Key points:
- Euro jumps on US job losses
- Markets ramp up rate cut bets
- Key data finally trickles in
Losses amounted to 13,500 in each of the past four weeks, sending the dollar lower as more traders figured that maybe rate cuts are coming.
📉 Dollar Slips as Job Losses Stack Up
- The EURUSD pair pushed above $1.1550 Tuesday, after ADP’s private-sector data showed the US economy shed 13,500 jobs a week for the past month.
- With layoffs accelerating from just 2,500 per week in the prior update, the dollar weakened as rate-cut odds firmed up. When labor cools, the Fed typically follows with easier policy — traders know the choreography by heart.

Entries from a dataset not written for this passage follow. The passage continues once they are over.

/-- The ranges and relations of R118. -/
theorem TraceRecord.legal_divStep {W j aux : Nat} {qbit : Bool} {sub after next : BitVec W} :
    (TraceRecord.divStep j aux qbit sub after next).legal = true ↔
      j + aux < W ∧ (qbit = false → sub = 0) ∧ (aux = 0 → next = after) := by
  simp [TraceRecord.legal, and_assoc, or_iff_not_imp_left]

/-- The ranges and relations of R168. -/
theorem TraceRecord.legal_lfsrCycle {W c m : Nat} {phase : Phase} {bit msbOld : Bool} {reg : BitVec m} :
    (TraceRecord.lfsrCycle c phase bit msbOld m reg : TraceRecord W).legal = true ↔
      c + 2 ≤ 2 * W ∧ m < W ∧ (phase = .flush → bit = false) := by
  simp [TraceRecord.legal, and_assoc, or_iff_not_imp_left]

end Sys2Proof.Machine
end

section
/-! PROOFS. The divider: bounds on its values, and legality of its records (R110, R116, R118, R122). -/

namespace Sys2Proof.Machine

/-- An iteration leaves less than the divisor's length: either the top bits cancel, or the value was already shorter
(R114, R116). -/
theorem bitlen_after_lt {G rem : Nat} (hG : G ≠ 0) (h : bitlen rem ≤ bitlen G) :
    bitlen (rem ^^^ subtrahend G (quotientBit G rem)) < bitlen G := by
  by_cases heq : bitlen rem = bitlen G
  · have hrem : rem ≠ 0 := by
      rintro rfl
      exact hG (bitlen_eq_zero.mp heq.symm)
    simpa [subtrahend, quotientBit, heq] using heq ▸ bitlen_xor_lt heq hrem
  · simpa [subtrahend, quotientBit, heq] using lt_of_le_of_ne h heq

/-- Bringing a bit down makes the value at most one bit longer (R115, R116). -/
theorem bitlen_bringDown_le {after r : Nat} (D aux : Nat) (h : bitlen after < r) : bitlen (bringDown D aux after) ≤ r := by
  unfold bringDown
  split
  · obtain ⟨w, rfl⟩ := Nat.exists_eq_add_one_of_ne_zero (Nat.ne_zero_of_lt h)
    exact bitlen_shiftLeft_or_bit_le _ (Nat.lt_succ_iff.mp h)
  · exact h.le

/-- The last iteration brings no bit down (R115). -/
@[simp] theorem bringDown_zero (D after : Nat) : bringDown D 0 after = after := rfl

/-- The remainder of the loop is shorter than the divisor (R116, R122). -/
theorem divLoop_bitlen_rem_lt {W : Nat} (D top : Nat) {G : Nat} (t : Bool) (hG : G ≠ 0) (aux : Nat) (v : DivState W)
    (h : bitlen v.rem ≤ bitlen G) : bitlen (divLoop D G top t aux v).rem < bitlen G := by
  induction aux generalizing v with
  | zero => exact bitlen_after_lt hG h
  | succ aux ih => exact ih _ (bitlen_bringDown_le D (aux + 1) (bitlen_after_lt hG h))

/-- The loop appends aux + 1 bits to the quotient (R117, R122). -/
theorem divLoop_bitlen_qacc_le {W : Nat} (D G top : Nat) (t : Bool) (aux : Nat) (v : DivState W) {w : Nat}
    (h : bitlen v.qacc ≤ w) : bitlen (divLoop D G top t aux v).qacc ≤ w + (aux + 1) := by
  induction aux generalizing v w with
  | zero => exact bitlen_shiftLeft_or_bit_le _ h
  | succ aux ih =>
    have := ih (divIteration D G top t (aux + 1) v) (bitlen_shiftLeft_or_bit_le _ h)
    rw [divLoop_succ]
    omega

/-- The record of an iteration: j + aux is the first index; sub is 0 where the quotient bit is; and the last iteration
brings nothing down (R118). -/
theorem divIteration_recordsLegal {W : Nat} (D G : Nat) {top aux : Nat} (t : Bool) {v : DivState W} (htop : top < W)
    (haux : aux ≤ top) (h : RecordsLegal v.recs) : RecordsLegal (divIteration D G top t aux v).recs := by
  refine h.emit t (TraceRecord.legal_divStep.mpr ⟨by omega, fun hq => ?_, ?_⟩)
  · simp [hq, subtrahend]
  · rintro rfl
    rw [bringDown_zero]

theorem divLoop_recordsLegal {W : Nat} (D G : Nat) {top : Nat} (t : Bool) (htop : top < W) (aux : Nat) (v : DivState W)
    (haux : aux ≤ top) (h : RecordsLegal v.recs) : RecordsLegal (divLoop D G top t aux v).recs := by
  induction aux generalizing v with
  | zero => exact divIteration_recordsLegal D G t htop haux h
  | succ aux ih => exact ih _ (by omega) (divIteration_recordsLegal D G t htop haux h)

/-- The width of a remainder is the degree of the divisor (R110, R122). -/
theorem divide_rw (W D G : Nat) (t : Bool) : (divide W D G t).rw = degree G := by
  rcases Nat.lt_or_ge (bitlen D) (bitlen G) with h | h
  · rw [divide_of_short W t h, degree]
  · rw [divide_of_long W t h, degree]
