-- ==== Sys2Proof/Laws/Sequencer.lean ====
section
/-! SUPPORT. Running the reference sequencings: a run of so many steps from one state to another, and what the
units that others call (CRC, MF) and the loops of ENC, DEC and FRM do from their first row to their last. -/

namespace Sys2Proof.Machine

/-- `k` steps lead from a state to another. -/
def Runs (k : Nat) (s t : State) : Prop := core.run k s = .next t

theorem Runs.refl (s : State) : Runs 0 s s := rfl

/-- The first step of a run, taken apart, on any machine. -/
theorem run_succ_cases {M : Host.Core} {k : Nat} {s t : M.State} (h : M.run (k + 1) s = .next t) :
    ∃ s', M.step s = .next s' ∧ M.run k s' = .next t := by
  simp only [Host.Core.run] at h
  split at h
  · exact ⟨_, ‹_›, h⟩
  · cases h
  · cases h

/-- A first step before a run, on any machine. -/
theorem run_succ_of_step {M : Host.Core} {k : Nat} {s s' : M.State} (h : M.step s = .next s') :
    M.run (k + 1) s = M.run k s' := by
  simp only [Host.Core.run, h]

theorem Runs.head {s s' t : State} {k : Nat} (h : step s = .next s') (r : Runs k s' t) : Runs (k + 1) s t :=
  (run_succ_of_step (M := core) h).trans r

theorem Runs.trans {s t u : State} {j k : Nat} (a : Runs j s t) (b : Runs k t u) : Runs (j + k) s u := by
  induction j generalizing s with
  | zero => cases a; rwa [Nat.zero_add]
  | succ j ih =>
    obtain ⟨v, h, r⟩ := run_succ_cases (M := core) a
    rw [Nat.succ_add]
    exact Runs.head h (ih r)

/-- The core is running by rows, with no host move waiting. -/
def Stepping (s : State) : Prop := s.status = .busy ∧ s.grain = .micro ∧ s.agenda = []

theorem popTurn_of_nil {s : State} (h : s.agenda = []) : s.popTurn = s := by
  cases s
  simp only at h
  subst h
  rfl

theorem turn_of_nil {s : State} (h : s.agenda = []) : s.turn = .core := by simp [State.turn, h]

/-- A step by rows is one row. -/
theorem Stepping.step {s : State} (h : Stepping s) : step s = .next (microStep s) := by
  obtain ⟨h1, h2, h3⟩ := h
  have m : coreMove s = .goto (microStep s) := by
    unfold coreMove
    rw [if_neg (by simp [h1]), h2]
  simp only [Machine.step, turn_of_nil h3, popTurn_of_nil h3, m]

/-- One row, then the rest of a run. -/
theorem Runs.row {s s' t : State} {k : Nat} (h : Stepping s) (e : microStep s = s') (r : Runs k s' t) :
    Runs (k + 1) s t := Runs.head (by rw [h.step, e]) r

/-! ## CRC (R124) -/

/-- The bit steps of one byte, from any number of them done. -/
theorem crc_bits_run : ∀ (m : Nat) (s : State), m < 8 → Stepping s → s.seq = .cBit →
    s.work.bitcnt = BitVec.ofNat 4 (7 - m) →
    Runs (m + 1) s
      { s with
        work := { s.work with crc := crcBits (m + 1) s.work.crc, bitcnt := 8, bix := s.work.bix + 1 }
        seq := .cByte }
  | 0, s, _, hs, hq, hb => by
    refine Runs.row hs ?_ (Runs.refl _)
    simp [microStep, hq, hb, crcBits]
  | m + 1, s, hm, hs, hq, hb => by
    have next : s.work.bitcnt + 1 = BitVec.ofNat 4 (7 - m) := by
      rw [hb]
      exact (by decide : ∀ m < 7, BitVec.ofNat 4 (7 - (m + 1)) + 1 = BitVec.ofNat 4 (7 - m)) m (by omega)
    have more : s.work.bitcnt + 1 ≠ 8 := by
      rw [next]
      exact (by decide : ∀ m < 7, BitVec.ofNat 4 (7 - m) ≠ 8) m (by omega)
    refine Runs.row hs (s' :=
      { s with
        work := { s.work with crc := crcBit s.work.crc, bitcnt := s.work.bitcnt + 1 } }) ?_ ?_
    · simp only [microStep, hq]
      rw [if_neg more]
    · exact crc_bits_run m _ (by omega) hs hq next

- The move added roughly 30–40 pips to euro-dollar intraday, giving euro bulls fresh fuel while the greenback took yet another hit from softer-than-expected employment signals.
🔍 ADP Takes the Wheel
- With government data disrupted by the ongoing shutdown, ADP’s private payrolls are acting as the market’s unofficial jobs report. Not perfect, but better than flying in the dark — especially with monetary policy on the line.
- Traders leaning on “alt-data” (industry slang for non-government indicators) pieced together a labor market that’s clearly softening. That narrative alone pushed traders to unwind dollar longs and reload on euros.
- The consistent job losses painted a labor picture weak enough to challenge Fed hawks and embolden rate-cut bettors, even without official NFP figures to confirm the slide.
📅 Countdown to Rate Decision
- With NFP delayed until December 16 and CPI on December 18, the Fed’s December 10 meeting is now operating with minimal fresh data. Less noise means fewer excuses to avoid a cut.
- Unless a surprise data release lands from nowhere, the path to a December cut looks increasingly unobstructed, leaving the euro-dollar primed to stay volatile and offer some juicy trading opportunities.